Pourtant, l’héritage est au cœur de la question économique et sociale des inégalités, et les économistes de pratiquement tous horizons, jusqu’à l’Organisation de coopération et de développement économiques (OCDE), soulignent dorénavant comme incontournable sa nécessaire imposition, a fortiori en ligne directe[1]. En moyenne entre 2018 et 2021, on dénombrait au Luxembourg un héritage passible d’un droit de succession pour quatre et demi exemptés ; il existe donc là un gisement potentiel de recettes utiles afin de réaliser l’égalité des chances, sans doute, mais surtout des espoirs et des conditions en réduisant les écarts liés au milieu d’origine.
Héritocratie ?!
Nous empruntons à Paul Pasquali le titre de son dernier ouvrage[2] pour le transposer du monde de l’éducation à celui de la fiscalité.

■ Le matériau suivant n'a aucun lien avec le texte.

-- ==== Sys2Proof/Tests/Slice0.lean ====
section
/-! SUPPORT. Tests: ill-formed commands are refused, worked examples of spec/, and for each statement a state and operands that meet its premises. -/

namespace Sys2Proof.Tests

open Machine

-- one theorem at a time: each takes a thread of its own otherwise
set_option Elab.async false

/-! The standard checks of R368 over the nine ASCII octets 1 to 9 -/

/-- The nine octets the check values of R124, R203, R238, R277 and R368 are given over. -/
def nineDigits : List Octet := [0x31, 0x32, 0x33, 0x34, 0x35, 0x36, 0x37, 0x38, 0x39]

theorem test_check_values : crcOf crc8 nineDigits = 0xDF ∧ crcOf crc16 nineDigits = 0x29B1 ∧ crcOf crc32c nineDigits = 0xE3069283 ∧
    crcOf crc64 nineDigits = 0x995DC9BBDF1939FA ∧ crcOf crc32 nineDigits = 0xCBF43926 := by decide +kernel

/-! Worked examples of spec/ -/

/-- 06_cupola_composition.md, one pixel at Halvard Arena: layer 1 over layer 0. -/
theorem test_compose_example : mul12 3084 4095 = 3084 ∧ mul12 3212 3084 + mul12 1750 1011 = 2851 ∧ mul12 642 3084 + mul12 1200 1011 = 779 ∧
    mul12 800 1011 = 198 ∧ expand8 200 = 3212 ∧ expand8 192 = 3084 := by decide

theorem test_blend_example : (blendComponent 1 3212 3084 4095 1750).1 = 2851 ∧ (blendComponent 1 642 3084 4095 1200).1 = 779 ∧
    (blendComponent 1 0 3084 4095 800).1 = 198 := by decide

/-- 10_lantern_drive.md, the exit route: transfer, dither and spread of channel 68. -/
theorem test_lamp_example : lampTransfer 0 65535 3000 = 768188 ∧ lampOnTicks 768188 5 = 48012 ∧ segmentTicks 48012 0 = 751 ∧
    segmentTicks 48012 1 = 750 ∧ ((List.range 64).filter fun g => segmentTicks 48012 g == 751) = [0, 4, 8, 16, 20, 24, 32, 36, 40, 48, 52, 56] := by
  decide +kernel

/-- 10_lantern_drive.md: derating at 120 and 131 degrees. -/
theorem test_derating_example : deratingOf 1760 2160 1920 = 39321 ∧ 768188 * 39321 / 65536 = 460905 ∧ deratingOf 1760 2160 (16 * 131) = 10485 := by decide

/-- 12_memory_arbiter.md, the 4:3 crop: a pitch of 17 bricks folds onto the bank of row 0, one of 18 does not. -/
theorem test_pitch_example : pitchFold 17 = 0 ∧ pitchFold (2 * 18) = 6 ∧ pitchFold (15 * 18) = 15 ∧ pitchSearch 16 17 = 18 ∧ pitchSearch 16 12 = 12 := by
  decide +kernel

/-- 13_bridge.md, a canopy dimmer: square, gain, offset, slot. -/
theorem test_map_example : curveValue 1 51455 (fun _ => 0) = 40400 ∧ (40400 * 12288 + 8192) / 16384 + 1000 = 31300 ∧ (31300 * 255 + 32767) / 65535 = 122 := by
  decide

/-- 05_belfry_scheduler.md, a chase: a step with d = 5 goes in third, and the entry behind it is shortened. -/
theorem test_delay_example :
    insertDelay 9 5 [⟨3, 1⟩, ⟨0, 2⟩, ⟨4, 3⟩, ⟨13, 4⟩] = [⟨3, 1⟩, ⟨0, 2⟩, ⟨2, 9⟩, ⟨2, 3⟩, ⟨13, 4⟩] ∧
    tickList 3 [⟨3, 1⟩, ⟨0, 2⟩, ⟨2, 9⟩, ⟨2, 3⟩, ⟨13, 4⟩] = ([1, 2], [⟨2, 9⟩, ⟨2, 3⟩, ⟨13, 4⟩]) ∧
    tickList 2 [⟨2, 9⟩, ⟨2, 3⟩, ⟨13, 4⟩] = ([9], [⟨2, 3⟩, ⟨13, 4⟩]) := by decide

Ce sociologue y dévoile comment, dans la méritocratie à la française où les grandes écoles en sont le prestigieux symbole et la valorisante vitrine, les filières d’élite ont développé de manière processuelle et dynamique au fil de l’histoire tant « une capacité d’action et de résistance pour défendre leurs intérêts, leur autonomie et leur modèle » qu’une « capacité à freiner et contourner les projets de réformes contraires à leurs intérêts ». Ainsi le mérite prôné est-il in fine avant tout une question d’héritage culturel (et économique) consacré comme un privilège mérité, grâce auquel les élites se perpétuent. D’autres, comme le philosophe Michael Sandel, remettent pour leur part en question la méritocratie états-unienne, où l’Ivy League symbolise la perpétuation d’un élitisme culturel et social, et, à l’instar de l’économiste et juriste Daniel Markovitz, dénoncent l’imposture méritocratique au centre des inégalités économiques grandissantes et du dysfonctionnement social et politique[3].
Dans le système fiscal luxembourgeois, le pouvoir et l’autorité ne seraient-ils pas aussi, et de longue date, dans les mains des héritiers (et des légateurs et autres testateurs) ? Il est en effet dans l’intérêt des classes aisées et fortunées à la fois de défendre un modèle fiscal où patrimoine et revenus du capital sont peu ou pas imposés[4] et de freiner, voire d’empêcher des réformes de la fiscalité. A fortiori, ceci s’opère d’autant plus simplement que la stratégie nationale pour renforcer la « compétitivité » repose sur l’installation de nouveaux ménages aisés, détenteurs potentiels de capitaux[5], et fait rimer « compétitivité » avec privilèges fiscaux d’une minorité agissante.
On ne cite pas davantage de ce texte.